As she navigates these big-picture issues, Rivera says, she’s tackling day-to-day emergencies. She still responds to every blaze in the city and, in September, she responded to a fatal shooting at the basketball court that the city planned to replace with tennis courts. While Rivera tabled construction in search of a better solution, she says she hasn’t given up on the tennis courts altogether; she says she wants to provide alternative options for youth to keep them off the streets. Residents believe a community center would help keep kids busy; Rivera says she’s weighing that, too.

“I have lots of priorities. I have to, right, because these are the things that are important to our community,” she says, her voice wavering from her still-undiagnosed vocal ailment — some physical or stress-induced malady that she says won’t stop her from fulfilling her duties as mayor. She invested in a Peloton bike, she started boxing and she goes to the gym, she says, so she can endure the pressures of the job. She’s quick to add there are rewards, too.

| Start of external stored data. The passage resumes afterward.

-- ==== Sys2Proof/Machine/Acquire.lean ====
section
/-! DEFINITION. The history ring, triggers, segments, hold-off, the record store, gap records and raw capture (13 R271 to R292,
R522). -/

namespace Sys2Proof.Machine

/-! ### Derived values (13 R271, R275) -/

/-- D_h (13 R271). -/
def ringDepth (c : Conf) : Nat :=
  if c.probe.nblocks = 0 then 0 else c.acq.histGib * 2 ^ 30 / (c.probe.nblocks * 4128)

/-- P_OUT in ticks (13 R275). -/
def pOut (p : ProbeRec) (d : DecRec) : Nat := d.cicR * d.firDf * p.interval

/-- s_q(p) in quarter ticks (13 R275). -/
def sQuarter (tof0 pitch gauge p : Nat) : Int := 4 * (tof0 : Int) + (2 * (p : Int) - gauge) * pitch

/-- d_p (13 R275). -/
def skewOf (tof0 pitch gauge pout p : Nat) : Int := if pout = 0 then 0 else roundEven (sQuarter tof0 pitch gauge p) (4 * pout)

/-- The sensing offset of a position in units of 2⁻¹⁶ ns: a quarter tick is 4,096 of them (13 R274, R275). -/
def sensingOffset (c : Conf) (p : Nat) : Int := 4096 * sQuarter c.acq.tof0 c.probe.pitch c.phase.gauge p

/-- Capacity of the record store in bytes (13 R284). -/
def storeBytes (c : Conf) : Nat := c.acq.recStoreGib * 2 ^ 30

/-- UNSYNC (21 R458). -/
def State.unsync (s : State) : Bool := s.conf.cascade.role != 0 && (!s.cas.joined || s.cas.lost0)

/-- MODFLAGS as they hold now (13 R290). -/
def State.modflags (s : State) : Nat := b2n s.unsync + 2 * b2n s.standbyRole + 4 * b2n s.pwr.warn

/-! ### The directory and the store (13 R284, R285, R287) -/

/-- Bytes of the store in use: segments with their reserved space, and gap records; a raw capture lies in its own region. -/
def Acq.used (a : Acq) : Nat := ((a.dir.filter fun e => e.type != 3).map DirEntry.length).sum

/-- A new entry of `len` bytes fits. -/
def Acq.fits (a : Acq) (cap len : Nat) : Bool := decide (a.used + len ≤ cap ∧ a.dir.length < 65536)

/-- An entry may be evicted: complete, not locked, not being sent (13 R285). -/
def DirEntry.evictable (e : DirEntry) : Bool := e.complete && !e.locked && e.sending == []

/-- The entry evicted next: the oldest gap record, else the oldest segment record (13 R285, R287). -/
def Acq.victim (a : Acq) : Option DirEntry :=
  match a.dir.find? fun e => e.type == 2 && e.evictable with
  | some e => some e
  | none => a.dir.find? fun e => e.type == 1 && e.evictable

/-- Evictions until an entry fits; nothing is evicted when it cannot be made to fit (13 R285). -/
def Acq.makeRoom (a : Acq) (cap len : Nat) : Nat → Option Acq
  | 0 => if a.fits cap len then some a else none
  | fuel + 1 =>
    if a.fits cap len then some a
    else match a.victim with
      | none => none
      | some e => Acq.makeRoom { a with
          dir := a.dir.erase e, evicted := satAdd 16 a.evicted 1, int := a.int.raise 3 } cap len fuel

/-- Room for a gap record: only gap records are evicted for it (13 R287). -/
def Acq.gapRoom (a : Acq) (cap : Nat) : Nat → Option Acq
  | 0 => if a.fits cap 64 then some a else none
  | fuel + 1 =>
    if a.fits cap 64 then some a
    else match a.dir.find? fun e => e.type == 2 && e.evictable with
      | none => none
      | some e => Acq.gapRoom { a with dir := a.dir.erase e } cap fuel

/-- The 64 bytes of a gap record (13 R287). -/
def GapRec.bytes (g : GapRec) : List Byte :=
  leBytes 1 2 ++ leBytes 1 g.cause ++ zeros 2 ++ leBytes 4 g.recId ++ leBytes 8 (ofInt 64 g.first) ++ leBytes 8 g.count ++
    leBytes 16 g.blocks ++ leBytes 12 (tsLayout g.tsFirst) ++ leBytes 4 g.gapSeq ++ zeros 8

/-- A gap record is made (13 R287): stored where there is room, sent on every RECORD stream, counted. -/
def makeGap (s : State) (cause recId : Nat) (first : Int) (count blocks tsFirst : Nat) : State :=
  let g : GapRec := { cause := cause, recId := recId, first := first, count := count, blocks := blocks, tsFirst := tsFirst,
                      gapSeq := s.acq.gapSeq }
  let a := { s.acq with gapSeq := wrapAdd 32 s.acq.gapSeq 1, gaps := satAdd 32 s.acq.gaps 1, int := s.acq.int.raise 4 }
  let a := match a.gapRoom (storeBytes s.conf) a.dir.length with
    | some b => { b with dir := b.dir ++ [{ recId := recId, type := 2, complete := true, locked := false, sending := [],
                                            length := 64, tTrig := tsFirst, body := .gap g }] }
    | none => a
  ({ s with acq := a } : State).handUnit 5 { newest := none, begins := s.tim.tick, unit := g.gapSeq, ts := tsFirst, qword := 0, bytes := g.bytes }

/-- TS_FIRST of an output: its timestamp where it was produced, else 0 (13 R287). -/
def State.tsFirst (s : State) (q : Int) : Nat :=
  if q < 0 then 0 else ((s.acq.outTs.find? fun e => e.1 == q.toNat).map Prod.snd).getD 0

/-- Bit `b` of a block map. -/
def blockBit (b : Nat) : Nat := 2 ^ b

/-! ### History ring (13 R272, R273) -/

/-- The oldest held output: the first of the acquisition, or the one D_h − 1 before the newest stored in every block (13 R272). -/
def Acq.oldestQ (a : Acq) : Nat := max a.firstQ (a.newQ - a.depth)

/-- The row the ring holds in the slot of output q, block b (13 R271). -/
def Acq.slotRow (a : Acq) (q b : Nat) : Option OutRow := smGet none a.ring (ringKey a.depth q b)

/-- The row of output q and block b where the ring holds it. -/
def Acq.row (a : Acq) (q b : Nat) : Option OutRow := (a.slotRow q b).filter fun r => r.q == q

/-- The row of output q and block b has been overwritten by a newer output (13 R271). -/
def Acq.overwritten (a : Acq) (q b : Nat) : Bool := (a.slotRow q b).any fun r => decide (q < r.q)

/-- Maximal runs of consecutive outputs: first, count (13 R287); the list rises. -/
def runsOf : List Int → List (Int × Nat)
  | [] => []
  | q :: l =>
    match runsOf l with
    | (f, n) :: r => if f = q + 1 then (q, n + 1) :: r else (q, 1) :: (f, n) :: r
    | [] => [(q, 1)]

/-- The runs of outputs with LOST rows that end before output `y` become gap records of cause HISTORY (13 R273, R287): a run is maximal
once every block has stored the output after it. -/
def flushLost (s : State) (y : Nat) : State :=
  let runs := (runsOf (s.acq.histLost.map fun e => (e.1 : Int))).filter fun r => decide (r.1 + (r.2 : Int) < y)
  runs.foldl (fun s r =>
    let mine (q : Nat) : Bool := decide (r.1 ≤ (q : Int) ∧ (q : Int) < r.1 + (r.2 : Int))
    let m := orAll ((s.acq.histLost.filter fun e => mine e.1).map Prod.snd)
    makeGap { s with acq := { s.acq with histLost := smDrop s.acq.histLost mine } } 1 0xFFFFFFFF r.1 r.2 m (s.tsFirst r.1)) s

/-- A row is LOST: counted, and kept for its gap record (13 R273, R287). -/
def Acq.noteLost (a : Acq) (q b : Nat) : Acq :=
  { a with lostRows := satAdd 32 a.lostRows 1, histLost := smSet 0 a.histLost q (smGet 0 a.histLost q ||| blockBit b) }

/-- The history writer stores an output row in its slot, LOST where its FIFO has overflowed (13 R271 to R273; 14 R305). -/
def historyRow (s : State) (row : OutRow) : State :=
  if !s.acq.running then s else
  let (full, mem) := s.mem.lose 0
  let row := { row with lost := row.lost || full }
  let a := s.acq
  let n := s.dec.doneQ s.conf.probe.nblocks
  let a := { a with
    firstQ := if a.outTs = [] then row.q else a.firstQ
    ring := smSet none a.ring (ringKey a.depth row.q row.block) (some row)
    outTs := if a.outTs.any fun e => e.1 == row.q then a.outTs else a.outTs ++ [(row.q, row.ts)]
    newQ := max a.newQ n }
  flushLost { s with acq := if row.lost then a.noteLost row.q row.block else a, mem := mem.rewritten (s.rowAddr row.q row.block) 4128 } n

/-! ### Sources -/

/-- Source n. -/
def Acq.src (a : Acq) (n : Nat) : Source :=
  match n with
  | 0 => a.zone
  | 1 => a.pad
  | _ => a.cmd

/-- Source n set. -/
def Acq.setSrc (a : Acq) (n : Nat) (x : Source) : Acq :=
  match n with
  | 0 => { a with zone := x }
  | 1 => { a with pad := x }
  | _ => { a with cmd := x }

/-- Settings of source n. -/
def AcqRec.src (c : AcqRec) (n : Nat) : SrcRec :=
  match n with
  | 0 => c.zone
  | 1 => c.pad
  | _ => c.cmd

/-! ### Segments (13 R276 to R281, R291) -/

/-- k_T (13 R276): the smallest output held or to be produced whose timestamp is at or after t_T; none while none is known. Outside
acquisition, the output after the last one (R522). -/
def State.kTof (s : State) (tT : Nat) : Option Nat :=
  match s.acq.outTs.find? fun e => decide (s.acq.oldestQ ≤ e.1 ∧ tT ≤ e.2) with
  | some e => some e.1
  | none => if s.acq.running then none else some s.acq.newQ

/-- The largest N for which a record of `npos` positions fits 2³¹ bytes (13 R280); a record of none fits with any N that can be asked
for. -/
def maxRows (npos : Nat) : Nat := if npos = 0 then 2 ^ 31 else (2 ^ 31 - 128) / (6 * npos)

/-- LENGTH of a record (13 R291). -/
def segLength (n npos : Nat) : Nat := 128 + 6 * n * npos

/-- The output of entry i of row j of a segment (13 R277). -/
def Segment.qAt (seg : Segment) (k j i : Nat) : Int :=
  (k : Int) - skewOf seg.tof0 seg.pitch seg.gauge seg.pOut (seg.trig.pos + i) - seg.cfg.pre + j

/-- What an entry copies as (13 R277, R279): none while its output is still to be produced; `ended` says that none will be; `lost` that
the record writer lost it, `dram` that its row came back with an uncorrectable error. -/
def Acq.entry (a : Acq) (seg : Segment) (k : Nat) (ended : Bool) (j i : Nat) (lost dram : Bool) :
    Option (RecEntry × Option (Nat × Int × Nat)) :=
  let p := seg.trig.pos + i
  let q := seg.qAt k j i
  let b := p / 1024
  let gap (c : Nat) : Option (RecEntry × Option (Nat × Int × Nat)) :=
    some ({ word := 0, qword := qGap, xe := 0 }, some (c, q, b))
  if q < a.firstQ then gap 8
  else match a.row q.toNat b with
    | none => if a.overwritten q.toNat b || decide (q < a.oldestQ) then gap 5 else if ended then gap 7 else none
    | some r =>
      if r.lost then gap 1
      else if dram then gap 4
      else if lost then gap 2
      else some ({ word := nth r.words (p % 1024) 0, qword := nth r.flags (p % 1024) 0, xe := r.xe }, none)

/-- The record writer copies the next row of a segment (13 R278, R279, R286), none while an output of it is still to be produced. An
error met in a stored row counts for every entry read from that row (R273); once its FIFO has overflowed the writer loses the row it
copies next (14 R305). -/
def State.copyRow (s : State) (seg : Segment) (k : Nat) (ended : Bool) (lost dram : List Nat) : Option (Segment × Mem) :=
  let j := seg.rows.length
  let (full, mem) := s.mem.lose 1
  let rowOf (i : Nat) : Int × Nat := (seg.qAt k j i, (seg.trig.pos + i) / 1024)
  let bad := dram.map rowOf
  let es := (List.range seg.trig.npos).map fun i =>
    let r := rowOf i
    s.acq.entry seg k ended j i (full || lost.contains i) (bad.contains r || s.mem.poisoned (s.rowAddr r.1.toNat r.2) 4128)
  if es.any Option.isNone then none
  else
    let es := es.filterMap id
    let gaps := es.filterMap Prod.snd
    some ({ seg with
      rows := seg.rows ++ [es.map Prod.fst]
      gaps := seg.gaps ++ gaps
      trunc := seg.trunc || gaps.any fun g => g.1 == 5 }, mem)

/-- The gap records of a segment (13 R279, R287): one for every maximal run of one cause. -/
def segmentGaps (s : State) (seg : Segment) : State :=
  [1, 2, 4, 5, 7, 8].foldl (fun s c =>
    let g := seg.gaps.filter fun x => x.1 == c
    let qs := (orderBy (fun a b => decide (a ≤ b)) (g.map fun x => x.2.1)).eraseDups
    (runsOf qs).foldl (fun s r =>
      let m := orAll ((g.filter fun x => decide (r.1 ≤ x.2.1 ∧ x.2.1 < r.1 + (r.2 : Int))).map fun x => blockBit x.2.2)
      makeGap s c seg.recId r.1 r.2 m (s.tsFirst r.1)) s) s

/-- The bytes of a segment record with the CRC field as given (13 R291). -/
def Segment.bytesWith (seg : Segment) (src rank serial : Nat) (ended : Bool) (crc : Nat) : List Byte :=
  let es := seg.rows.flatMap id
  leBytes 1 1 ++
    leBytes 1 (src + 4 * b2n seg.extended + 8 * b2n seg.trunc + 16 * b2n seg.capped + 32 * b2n ended) ++
    leBytes 2 seg.modflags ++ leBytes 4 seg.recId ++ leBytes 8 (segLength seg.n seg.trig.npos) ++
    leBytes 12 (tsLayout seg.trig.tT) ++ leBytes 12 (tsLayout seg.tLast) ++ leBytes 8 (seg.kT.getD 0) ++
    leBytes 4 seg.cfg.pre ++ leBytes 4 seg.n ++ leBytes 4 seg.trig.pos ++ leBytes 4 seg.trig.npos ++ leBytes 4 seg.tof0 ++
    leBytes 4 seg.pOut ++ leBytes 2 seg.pitch ++ leBytes 2 seg.gauge ++ leBytes 4 seg.trig.seq ++ leBytes 4 seg.trigs ++
    leBytes 4 seg.heldOff ++ leBytes 2 seg.trig.zone ++ leBytes 2 (orAll (es.map RecEntry.qword)) ++
    leBytes 4 seg.gaps.length ++ leBytes 8 seg.syncIdx ++ leBytes 1 rank ++ leBytes 1 seg.plan ++ zeros 2 ++ leBytes 4 serial ++
    leBytes 4 crc ++ zeros 12 ++
    es.flatMap fun e => leBytes 2 (ofInt 16 e.word) ++ leBytes 2 e.qword ++ leBytes 1 (ofInt 8 e.xe) ++ zeros 1

/-- The bytes of a segment record (13 R291): the CRC is taken with its own field 0. -/
def Segment.bytes (seg : Segment) (src rank serial : Nat) (ended : Bool) : List Byte :=
  seg.bytesWith src rank serial ended (crc32 (seg.bytesWith src rank serial ended 0))

/-- A complete record is due on every RECORD stream with RSEND = 0, in REC_ID order (15 R333). -/
def recordDue (s : State) (recId : Nat) : State :=
  let l := s.net.streams.mapIdx fun n x =>
    let c := nth s.conf.streams n {}
    if c.stype = 5 ∧ c.rsend = 0 then { x with recs := (x.recs ++ [recId]).mergeSort (· ≤ ·) } else x
  { s with net := { s.net with streams := l } }

/-- The segment of a source is complete (13 R278, R279, R282): directory entry, gap records, hold-off from the segment end on. -/
def finishSegment (s : State) (n : Nat) (seg : Segment) (ended : Bool) : State :=
  let hold : Option Hold := match seg.cfg.holdMode with
    | 1 => some (.time seg.cfg.hold (seg.endTick.getD s.tim.tick))
    | 2 => some (.events seg.cfg.hold)
    | _ => none
  let seg := { seg with modflags := seg.modflags ||| s.modflags }
  let a := s.acq.setSrc n { seg := none, hold := hold, heldOff := 0 }
  let s := { s with acq := { a with
    dir := a.dir.map fun (e : DirEntry) => if e.recId = seg.recId ∧ e.type = 1 then
      { e with complete := true, length := segLength seg.n seg.trig.npos, body := .segment seg ended } else e
    int := a.int.raise 0 } }
  recordDue (segmentGaps s seg) seg.recId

“We’ve had so many students come here and you have to see — I’m sorry I’m crying,” she says, grabbing a pink face mask to wipe her eyes, “you have to see their faces when they walk in here. I had a boy in here who was eleven, and he wanted to pray for me.”

The work has been overwhelming, she says, but in a good way.

“I love to see people happy. It is my challenge, just trying to please everyone, which I know is not going to happen,” she says. “But I can tell you that I am somebody who pushes and pushes and pushes. When I want something done, I will continue pushing. Most of the time, I get it done.”

She remembers, back in 2016, as she weighed running for city council and returning to college at the same time, a colleague offered her a bit of advice: Someone who tends to do a lot never accomplishes anything.

Rivera’s response stood then, she says, and it still does now: “I beg to differ.”